DIRECTIONS
Would you please return the lines of the entries below starting at the line that has "some (0x0000, ⟨true, false, false⟩)" and ending at the line that has "afterStep (((load [0x2B, 0x07]).writeWord", both included, exactly as they are?

EXERCISE DATA Start Marker

-- ==== Sys2Proof/Tests/Slice0.lean ====
section
/-! SUPPORT. The model's own tests. Words are written out from the tables of 30_encoding.md section 3;
expected results are the vectors of 95_test_vectors.md or worked out by hand from the rule named. The
witnesses at the end meet the hypotheses of the statements in Certificates/Slice0/Obligations.lean. -/

namespace Sys2Proof.Tests

open Sys2Proof.Machine

/-- A run of the given program bytes, right after reset, with default parameters. -/
def load (bs : List Byte) : State := State.resetWith { program := bs }

/-- The next state, if the outcome is one. -/
def nextOf : Host.Outcome State Fault Refusal → Option State
  | .next t => some t
  | .fault _ | .refused _ => none

/-- The failing check, if the outcome is a refusal for one. -/
def refusedFor : Host.Outcome State Fault Refusal → Option WfCheck
  | .refused (.illFormed c) => some c
  | _ => none

/-- One field after one step. -/
def afterStep {α : Type} (s : State) (f : State → α) : Option α := (nextOf (step s)).map f

/-- A decoder that answers one record whatever the memory holds. -/
def always (r : Record) : Decoder := fun _ _ => some r

/-- The state with FLAGS, IP and a program at offset `p` (which fits in its first bytes). -/
def at' (p : Word) (bs : List Byte) (f : Flags) : State :=
  ((load (List.replicate p.toNat 0 ++ bs)).setIp p).setFlags f

/-! ## Decoding: one word or more for each constructor -/

theorem test_decode_movRmReg : decode [0x88, 0xE0] = some (.movRmReg .toRm .byte .spAh (.reg .axAl)) := by
  decide
/-- 100010 1 1, mod 01, reg 011, r/m 110, d8 FE: `mov bx, [bp - 2]`. -/
theorem test_decode_movRmReg_disp8 :
    decode [0b10001011, 0b01011110, 0xFE] =
      some (.movRmReg .toReg .word .bxBl (.based .bp (.d8 0xFE))) := by decide
theorem test_decode_movRmImm :
    decode [0b11000111, 0b00000110, 0x00, 0x03, 0x34, 0x12] =
      some (.movRmImm (.direct 0x300) (.word 0x1234)) := by decide
theorem test_decode_movRegImm : decode [0b10110101, 0x01] = some (.movRegImm .bpCh (.byte 1)) := by
  decide
theorem test_decode_movAccMem : decode [0b10100001, 0x00, 0x03] = some (.movAccMem .word 0x300) := by
  decide
theorem test_decode_movMemAcc : decode [0b10100010, 0x00, 0x03] = some (.movMemAcc .byte 0x300) := by
  decide
/-- 10001110, mod 11, 0 11, r/m 000: `mov ds, ax`. -/
theorem test_decode_movSregRm : decode [0b10001110, 0b11011000] = some (.movSregRm .ds (.reg .axAl)) := by
  decide
theorem test_decode_movRmSreg : decode [0b10001100, 0b11000011] = some (.movRmSreg (.reg .bxBl) .es) := by
  decide
/-- 000000 0 1, mod 10, reg 000, r/m 011, d16 8001: `add [bp + di - 7FFFh], ax`. -/
theorem test_decode_addRmReg :
    decode [0b00000001, 0b10000011, 0x01, 0x80] =
      some (.addRmReg .toRm .word .axAl (.based .bpDi (.d16 0x8001))) := by decide
theorem test_decode_addRmImm :
    decode [0b10000011, 0b11000000, 0xFF] = some (.addRmImm (.reg .axAl) (.signed 0xFF)) := by decide
theorem test_decode_addAccImm : decode [0b00000100, 0x01] = some (.addAccImm (.byte 1)) := by decide
theorem test_decode_subRmReg :
    decode [0b00101010, 0b00101111] = some (.subRmReg .toReg .byte .bpCh (.based .bx .zero)) := by decide
theorem test_decode_subRmImm :
    decode [0b10000010, 0b11101011, 0x35] = some (.subRmImm (.reg .bxBl) (.byte true 0x35)) := by decide
theorem test_decode_subAccImm : decode [0b00101101, 0x05, 0x00] = some (.subAccImm (.word 5)) := by decide
theorem test_decode_cmpRmReg :
    decode [0b00111001, 0b11011000] = some (.cmpRmReg .toRm .word .bxBl (.reg .axAl)) := by decide
theorem test_decode_cmpRmImm :
    decode [0b10000000, 0b11111011, 0x34] = some (.cmpRmImm (.reg .bxBl) (.byte false 0x34)) := by decide
theorem test_decode_cmpAccImm : decode [0b00111101, 0x34, 0x12] = some (.cmpAccImm (.word 0x1234)) := by
  decide
theorem test_decode_je : decode [0b01110100, 0x03] = some (.je 3) := by decide
theorem test_decode_jne : decode [0b01110101, 0x80] = some (.jne 0x80) := by decide
theorem test_decode_loop : decode [0b11100010, 0xFE] = some (.loop 0xFE) := by decide

/-- 30_encoding.md R85: nop, hlt, a prefix, `or al, 1`, C6 /1, 8C with bit 5, a truncated stream. -/
theorem test_decode_unrecognized :
    [[0x90, 0], [0xF4, 0], [0x26, 0x8B, 0x07], [0x80, 0xC8, 0x01], [0xC6, 0x08, 0, 0], [0x8C, 0xE0],
      [0xB8, 0x01], ([] : List Byte)].map decode =
      [none, none, none, none, none, none, none, none] := by decide

/-- The opcode table's numbers: a two-digit row and a four-digit row with zero operands, and the
same instruction with its first byte in the low bits. -/
theorem test_table_words :
    decodeTableWord 8 0x88 = some (.movRmReg .toRm .byte .axAl (.based .bxSi .zero)) ∧
    decodeTableWord 16 0x8028 = some (.subRmImm (.based .bxSi .zero) (.byte false 0)) ∧
    decodeTableWord 16 0x2880 = some (.subRmImm (.based .bxSi .zero) (.byte false 0)) ∧
    decodeTableWord 16 0xC600 = some (.movRmImm (.based .bxSi .zero) (.byte 0)) ∧
    decodeTableWord 8 0x90 = none := by decide

/-- The next step after reset runs the word that `withFetchWord` places: LOOP, byte E2. -/
theorem test_withFetchWord :
    afterStep (State.reset.withFetchWord 8 0xE2) (fun t => (t.readWord .c, t.ip)) =
      some (0xFFFF, 2) := by decide

/-! ## Well-formedness -/

/-- Mod 00 with r/m 110 is the direct address (30_encoding.md R72): no bytes mean `[bp]` without a
displacement, in any form with an r/m operand. -/
theorem test_bp_needs_displacement :
    ([.movRmReg .toRm .word .axAl (.based .bp .zero), .movRmImm (.based .bp .zero) (.byte 0),
      .movSregRm .es (.based .bp .zero), .movRmSreg (.based .bp .zero) .es,
      .addRmReg .toRm .word .axAl (.based .bp .zero), .subRmImm (.based .bp .zero) (.word 0),
      .cmpRmImm (.based .bp .zero) (.signed 0)] : List Instr).map Instr.wf =
      [false, false, false, false, false, false, false] := by decide

/-- A word register operand and a word MOV. -/
def axWord : Operand := .reg ⟨.a, 0, .word⟩
def movWord (ops : List Operand) : Record := { op := .mov, operands := ops, wide := true, length := 2 }

/-- An ill-formed record for each check of 30_encoding.md R68 but WF6, which WF1 implies. -/
theorem test_wf1 : (movWord [.imm 1, axWord]).firstFailingCheck = some .wf1 := by decide
theorem test_wf2 : (movWord [.reg ⟨.ip, 0, .word⟩, axWord]).firstFailingCheck = some .wf2 := by decide
theorem test_wf3 :
    ({ op := .mov, operands := [.reg ⟨.sp, 1, .byte⟩, .imm 0], wide := false, length := 2 } :
      Record).firstFailingCheck = some .wf3 := by decide
theorem test_wf4 : (movWord [.reg ⟨.a, 1, .word⟩, axWord]).firstFailingCheck = some .wf4 := by decide
theorem test_wf5 : (movWord [.reg ⟨.a, 0, .byte⟩, axWord]).firstFailingCheck = some .wf5 := by decide
theorem test_wf6 : (movWord [.imm 1, axWord]).passes .wf6 = false := by decide
theorem test_wf7 :
    (movWord [axWord, .mem [⟨⟨.flags, 0, .word⟩, 1⟩] 0 none]).firstFailingCheck = some .wf7 := by decide
theorem test_wf8 :
    ({ op := .other "nop", operands := [], wide := false, length := 0 } : Record).firstFailingCheck =
      some .wf8 := by decide
/-- 95_test_vectors.md L2.5: the step refuses, naming the first failing check. -/
theorem test_refused :
    refusedFor (stepWith (always { op := .add, operands := [.imm 1, axWord], wide := true, length := 2 })
      (load [0x90])) = some .wf1 := by decide

/-! ## One step (95_test_vectors.md L2.1 to L2.4) -/

theorem test_mov_al_ah :
    afterStep ((load [0x88, 0xE0]).writeWord .a 0x5A00) (·.readWord .a) = some 0x5A5A := by decide
/-- No 16-bit wrap of the effective address (20_memory.md R55). -/
theorem test_mov_ax_bx_si :
    afterStep ((((load [0x8B, 0x40, 0x02]).writeWord .b 0xFFFF).writeWord .si 2).memWrite 0x10003 .word
      0x0201) (·.readWord .a) = some 0x0201 := by decide
theorem test_mov_mem_imm :
    afterStep (load [0xC7, 0x06, 0x00, 0x03, 0x34, 0x12])
      (fun t => (t.byteAt 0x300, t.byteAt 0x301, t.ip)) = some (0x34, 0x12, 6) := by decide
theorem test_mov_reg_imm :
    afterStep ((load [0xB4, 0x12]).writeWord .a 0xABCD) (fun t => (t.readWord .a, t.ip)) =
      some (0x12CD, 2) := by decide
theorem test_mov_acc_mem :
    afterStep ((load [0xA1, 0x00, 0x03]).memWrite 0x300 .word 0x1234) (·.readWord .a) =
      some 0x1234 := by decide
theorem test_mov_mem_acc :
    afterStep ((load [0xA2, 0x00, 0x03]).writeWord .a 0x1234) (fun t => (t.byteAt 0x300, t.byteAt 0x301)) =
      some (0x34, 0) := by decide
theorem test_mov_cs :
    afterStep ((load [0x8E, 0xC8]).writeWord .a 7) (fun t => (t.readWord .cs, t.ip)) = some (7, 2) := by
  decide
theorem test_mov_bx_es :
    afterStep ((load [0x8C, 0xC3]).writeWord .es 0x42) (·.readWord .b) = some 0x42 := by decide
/-- The word wraps at the top of the region (P6). -/
theorem test_mov_wraps :
    afterStep ((load [0x89, 0x46, 0xFF]).writeWord .a 0x1234) (fun t => (t.byteAt 0xFFFFF, t.byteAt 0)) =
      some (0x34, 0x12) := by decide

theorem test_add_mem :
    afterStep ((((load [0x01, 0x07]).writeWord .b 0x300).writeWord .a 1).memWrite 0x300 .word 0x00FF)
      (fun t => (t.byteAt 0x300, t.byteAt 0x301, t.flags)) =
      some (0x00, 0x01, ⟨true, false, false⟩) := by decide
theorem test_add_sign_extended :
    afterStep (load [0x83, 0xC0, 0xFF]) (fun t => (t.readWord .a, t.flags)) =
      some (0xFFFF, ⟨true, false, true⟩) := by decide
/-- Byte width: al = FF + 1 = 00, ZF clear, PF set (42_arithmetic.md R104). -/
theorem test_add_byte_flags :
    afterStep ((load [0x04, 0x01]).writeWord .a 0xFF) (fun t => (t.readWord .a, t.flags)) =
      some (0x0000, ⟨true, false, false⟩) := by decide
theorem test_add_word_wraps :
    afterStep ((load [0x05, 0x01, 0x00]).writeWord .a 0xFFFF) (fun t => (t.readWord .a, t.flags)) =
      some (0x0000, ⟨true, true, false⟩) := by decide
theorem test_sub_reg_mem :
    afterStep (((load [0x2B, 0x07]).writeWord .b 0x300).memWrite 0x300 .word 1)
      (fun t => (t.readWord .a, t.flags)) = some (0xFFFF, ⟨true, false, true⟩) := by decide
theorem test_sub_rm_imm :
    afterStep ((load [0x80, 0xEB, 0x35]).writeWord .b 0x0034) (fun t => (t.readWord .b, t.flags)) =
      some (0x00FF, ⟨true, false, true⟩) := by decide
theorem test_sub_acc :
    afterStep ((load [0x2D, 0x01, 0x00]).writeWord .a 0x8000) (fun t => (t.readWord .a, t.flags)) =
      some (0x7FFF, ⟨true, false, false⟩) := by decide
theorem test_cmp_rm_reg :
    afterStep (((load [0x39, 0xD8]).writeWord .a 5).writeWord .b 7)
      (fun t => (t.readWord .a, t.readWord .b, t.flags)) = some (5, 7, ⟨false, false, true⟩) := by decide
/-- The word compare of 95_test_vectors.md L1.3: memory kept, SF set, PF clear. -/
theorem test_cmp_mem_imm :
    afterStep ((load [0x83, 0x3E, 0x00, 0x02, 0x07]).memWrite 0x200 .word 5)
      (fun t => (t.byteAt 0x200, t.flags, t.ip)) = some (5, ⟨false, false, true⟩, 5) := by decide
theorem test_cmp_byte_borrow :
    afterStep ((load [0x3C, 0x02]).writeWord .a 1) (fun t => (t.readWord .a, t.flags)) =
      some (1, ⟨true, false, true⟩) := by decide

theorem test_je_taken :
    afterStep (at' 10 [0x74, 0x03] ⟨true, true, false⟩) State.ip = some 15 := by decide
theorem test_je_not_taken :
    afterStep (at' 10 [0x74, 0x03] ⟨true, false, false⟩) State.ip = some 12 := by decide
/-- A backward branch past 0 wraps and ends the run. -/
theorem test_jne_wraps :
    afterStep (load [0x75, 0x80]) (fun t => (t.ip, t.status)) =
      some (0xFF82, .haltedEndOfCode) := by decide
theorem test_loop_from_zero :
    afterStep (load [0xE2, 0x00]) (fun t => (t.ip, t.readWord .c, t.flags)) =
      some (2, 0xFFFF, ⟨false, false, false⟩) := by decide
theorem test_loop_ends :
    afterStep ((at' 3 [0xE2, 0xFE] ⟨true, true, true⟩).writeWord .c 1)
      (fun t => (t.ip, t.readWord .c, t.flags)) = some (5, 0, ⟨true, true, true⟩) := by decide

/-! ## The cycle, the trace and the report -/

/-- P5a: a decode error at the first byte. -/
theorem test_decode_error :
    afterStep (load [0x0F, 0x00]) (fun t => (t.status, t.trace, t.ip)) =
      some (.haltedDecodeError 0, [.decodeError 0], 0) := by decide
/-- Flags that do not change give no delta; `sub ax, 1` from 2 clears PF (L2.2). -/
theorem test_flag_delta :
    afterStep ((at' 0 [0x2D, 0x01, 0x00] ⟨true, false, false⟩).writeWord .a 2)
      (fun t => t.trace.drop 1) = some [.flagsDelta ⟨true, false, false⟩ ⟨false, false, false⟩] ∧
    afterStep ((at' 0 [0x05, 0x02, 0x00] ⟨true, false, false⟩).writeWord .a 1)
      (fun t => t.trace.drop 1) = some [] := by decide
/-- The record of 95_test_vectors.md L1.4: the scale multiplies the running sum, 45. -/
theorem test_fold_order :
    (nextOf (stepWith (always (movWord [axWord, .mem [⟨⟨.b, 0, .word⟩, 2⟩, ⟨⟨.si, 0, .word⟩, 4⟩] 1 none]))
      ((((load [0x90]).writeWord .b 3).writeWord .si 5).memWrite 45 .word 0x2211))).map
      (·.readWord .a) = some 0x2211 := by decide
/-- 20_memory.md R52, R57, R59: `ah` and `al` each read their own byte; a word from memory is
little-endian. -/
theorem test_operand_reads :
    let s := ((load []).writeWord .a 0x1234).memWrite 0x200 .word 0xABCD
    readLoc (resolve .byte (.reg ⟨.a, 1, .byte⟩) s) s = 0x12 ∧
    readLoc (resolve .byte (.reg ⟨.a, 0, .byte⟩) s) s = 0x34 ∧
    readLoc (resolve .word (.mem [] 0x200 none) s) s = 0xABCD ∧
    readLoc (resolve .byte (.mem [] 0x201 none) s) s = 0xAB := by decide
/-- A term that names NONE is skipped with its scale; a byte term reads the high byte (L1.4). -/
theorem test_fold_terms :
    effectiveAddress ((load []).writeWord .di 4) [⟨⟨.none, 0, .word⟩, 5⟩, ⟨⟨.di, 0, .word⟩, 2⟩] 0 = 8 ∧
    effectiveAddress ((load []).writeWord .a 0x1234) [⟨⟨.a, 1, .byte⟩, 1⟩] 0 = 0x12 := by decide
/-- 95_test_vectors.md L2.4: `Reduce(-2)`, and a 16-byte region. -/
theorem test_reduce :
    (load []).reduce (-2) = 0xFFFFE ∧ (State.resetWith { sizePow2 := 4 }).reduce 0x13 = 3 := by decide
/-- Data addresses do not add Origin: `mov ax, [0]` at origin 0x100 reads address 0 (L2.5). -/
theorem test_origin :
    afterStep (State.resetWith { origin := 0x100, program := [0xA1, 0x00, 0x00] })
      (fun t => (t.readWord .a, t.ip, t.byteAt 0x100)) = some (0, 3, 0xA1) := by decide
/-- The program is truncated to the region (L2.5). -/
theorem test_truncated_load :
    (State.resetWith { sizePow2 := 2, program := [0xB0, 1, 0xB0, 2, 0xB0, 3] }).cfg.codeLength = 4 := by
  decide
/-- The end state of P4: report lines and flag letters. -/
theorem test_final_report :
    finalReport ((((load []).writeWord .a 0xFF34).writeWord .b 0x00FF).setFlags ⟨true, false, true⟩) =
      ["ax: 0xff34 (65332)", "bx: 0x00ff (255)", "flags: PS"] := by decide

EXERCISE DATA End Marker

RESPONSE TO THE EXERCISE
      some (0x0000, ⟨true, false, false⟩) := by decide
theorem test_add_word_wraps :
    afterStep ((load [0x05, 0x01, 0x00]).writeWord .a 0xFFFF) (fun t => (t.readWord .a, t.flags)) =
      some (0x0000, ⟨true, true, false⟩) := by decide
theorem test_sub_reg_mem :
    afterStep (((load [0x2B, 0x07]).writeWord .b 0x300).memWrite 0x300 .word 1)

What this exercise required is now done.